Differential effects of statins on the anti-dyskinetic activity of sub-anesthetic ketamine
Mitchell J. Bartlett, Carolyn J. Stopera, Stephen L. Cowen, Scott J. Sherman, Torsten Falk
bioRxiv Preprint Server November 26, 2024 preprint DOI: 10.1101/2024.11.26.625570
Summary
Low-dose ketamine shows promise in reducing involuntary movements common in Parkinson's. A study explored how two common statins interact with ketamine's benefits in a preclinical model. Ketamine significantly lessened abnormal movements. While one statin unfortunately blocked these long-term positive effects, another statin, lovastatin, did not interfere, preserving ketamine's beneficial action. This reveals important drug interactions and supports ketamine's ongoing evaluation for Parkinson's-related movement issues.
Abstract
Sub-anesthetic ketamine has been demonstrated to reduce abnormal involuntary movements (AIMs) in preclinical models of L-DOPA-induced dyskinesia (LID) and retrospective Parkinson’s disease case reports.
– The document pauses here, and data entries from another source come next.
/-- A word that decodes to another command is not SHOW's word. -/
theorem ne_showWord_of_decode {w : CmdWord} {i : Instr} (h : decode w = .ok i) (hi : i ≠ .showStrip) :
    w ≠ showWord := by
  rintro rfl
  exact hi (Except.ok.inj (h.symm.trans decode_showWord))

end Sys2Proof.Machine
end

section
/-! The record of the last SHOW kept by every step and every run. -/

namespace Sys2Proof.Machine

variable {s t : State}

@[simp] theorem State.okInPixel_txPending (s : State) : s.okInPixel.txPending = s.txPending := by
  unfold State.okInPixel; split <;> rfl
@[simp] theorem State.okInPixel_txframe (s : State) : s.okInPixel.txframe = s.txframe := by
  unfold State.okInPixel; split <;> rfl
@[simp] theorem State.okInPixel_txcount (s : State) : s.okInPixel.txcount = s.txcount + 1#32 := by
  unfold State.okInPixel; split <;> rfl

theorem State.okInPixel_sameStrip (s : State) : s.SameStrip s.okInPixel :=
  ⟨s.okInPixel_buf, s.okInPixel_ramDraw, s.okInPixel_cfgValid, s.okInPixel_cfgCount, s.okInPixel_cfgOrder⟩

theorem State.okInPixel_busy (s : State) (hp : s.phase ≠ .idle) : s.okInPixel.phase ≠ .idle := by
  rcases s.okInPixel_cases with ⟨-, ht⟩ | ⟨-, ht⟩ <;> rw [ht]
  · exact hp
  · nofun

/-- After an `ok` answer in phase PIXEL the pointer is the number of transactions before it, up to the last pixel. -/
theorem State.invariant.toNat_okInPixel_pixptr (hi : s.invariant) (hp : s.phase = .pixelPhase) :
    s.okInPixel.pixptr.toNat = min s.txcount.toNat (s.cfgCount.toNat - 1) := by
  obtain ⟨⟨-, -, -, hptr, hcount⟩, -⟩ := hi
  have hlt := hptr hp
  have hN := s.cfgCount.isLt
  simp only [State.countMatches, State.expectedCount, hp] at hcount
  rcases s.okInPixel_cases with ⟨hnext, ht⟩ | ⟨hlast, ht⟩ <;> rw [ht]
  · show (s.pixptr + 1#24).toNat = _
    rw [BitVec.toNat_add, BitVec.toNat_ofNat]
    omega
  · show s.pixptr.toNat = _
    omega

/-- Every step keeps the record of the last SHOW. -/
theorem step_showRecord (hi : s.invariant) (hr : s.showRecord) (h : step s = .next t) : t.showRecord := by
  obtain ⟨ag, cmds, d, u, rfl, hc⟩ := step_effects h
  have hui : (s.withInputs ag cmds d).invariant := hi
  have hur : (s.withInputs ag cmds d).showRecord := hr
  have rsp_not_command : ∀ (code : ResultCode) (data : BitVec 24), ∀ e ∈ [Event.rsp code data], e.command? = none := by
    simp [Event.command?]
  rcases hc with rfl | ⟨-, hp, w, code, -, hshow, rfl⟩ | ⟨-, hp, w, count, order, hd, -, -, -, rfl⟩ |
    ⟨-, hp, w, index, r, g, b, p, hd, -, -, -, rfl⟩ | ⟨-, hp, w, hd, -, rfl⟩ | ⟨-, hp, w, hd, hv, rfl⟩ |
    ⟨-, hp, w, index, p, hd, -, -, -, rfl⟩ | ⟨a, -, rfl⟩ | ⟨-, hx, hp, f, hf, rfl⟩ | ⟨-, hx, hp, rfl⟩ |
    ⟨-, hx, hp, rfl⟩ | ⟨-, hx, hp, rfl⟩ | ⟨-, hx, hp, rfl⟩ | ⟨-, rfl⟩
  · exact hur
  · by_cases hw : w = showWord
    · subst hw
      obtain ⟨hv, rfl⟩ := hshow decode_showWord
      exact State.showRecord_of_refused hp hv (s := s) (List.append_assoc _ _ _)
    · exact State.showRecord_of_accept (s := s) hp hw (List.append_assoc _ _ _) (rsp_not_command code 0#24)
  · exact State.showRecord_of_accept (s := s) hp (ne_showWord_of_decode hd nofun) (List.append_assoc _ _ _)
      (rsp_not_command _ _)
  · exact State.showRecord_of_accept (s := s) hp (ne_showWord_of_decode hd nofun) (List.append_assoc _ _ _)
      (rsp_not_command _ _)
  · exact State.showRecord_of_accept (s := s) hp (ne_showWord_of_decode hd nofun) (List.append_assoc _ _ _)
      (rsp_not_command _ _)
  · obtain rfl := eq_showWord_of_decode hd
    obtain ⟨⟨-, -, hpend, -⟩, -⟩ := hi
    have hx : s.txPending = false := Bool.eq_false_iff.mpr fun hx => hpend hx hp
    exact State.showRecord_of_started (s := s) rfl hv rfl rfl hx rfl
  · exact State.showRecord_of_accept (s := s) hp (ne_showWord_of_decode hd nofun) (List.append_assoc _ _ _)
      (rsp_not_command _ _)
  · exact hur.regRead a _
  · exact hur.transmit hui hp hx hf
  · exact hur.answered_err hui hp hx (.of_response (.refl _) rfl (List.append_assoc _ _ _)) rfl rfl rfl
  · have hN : (0#24).toNat = min s.txcount.toNat (s.cfgCount.toNat - 1) := by
      obtain ⟨⟨-, -, -, -, hcount⟩, -⟩ := hi
      simp [State.countMatches, State.expectedCount, hp] at hcount
      simp [hcount]
    exact hur.answered_ok hui (by simp [hp]) hx (.of_history (.refl _) rfl rfl) nofun rfl rfl hN
  · have hbusy : s.phase ≠ .idle := by simp [hp]
    have hsame := State.okInPixel_sameStrip ((s.withInputs ag cmds d).answered .ok)
    exact hur.answered_ok hui hbusy hx (.of_history hsame (State.okInPixel_txframe _) (State.okInPixel_history _))
      (State.okInPixel_busy _ hbusy) (State.okInPixel_txPending _) (State.okInPixel_txcount _)
      ((hui.answered .ok).toNat_okInPixel_pixptr hp)
  · exact hur.answered_end hui (by simp [hp]) hx (.of_response (.refl _) rfl (List.append_assoc _ _ _)) hp rfl rfl rfl
  · refine State.showRecord_of_not_showSince rfl fun ⟨_, hnone⟩ => hnone ?_
    rw [State.resetStep_history, sinceCommand_append (by simp [Event.command?])]
    simp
In this study, we examined the effects on L-DOPA-induced dyskinesia of two statins alone and in combination with ketamine in unilateral 6-hydroxydopamine-lesioned male rats, the standard preclinical LID model. Sub-anesthetic ketamine attenuated the development of AIMs, while lovastatin only showed anti-dyskinetic activity at the beginning of the priming but did not prevent the development of LID. The polar pravastatin blocked the long-term anti-dyskinetic effects of ketamine, while the non-polar lovastatin did not. This study shows different classes of statins affect LID differentially, points to an important drug interaction and further supports ongoing clinical testing of sub-anesthetic ketamine to treat LID in individuals with Parkinson’s disease.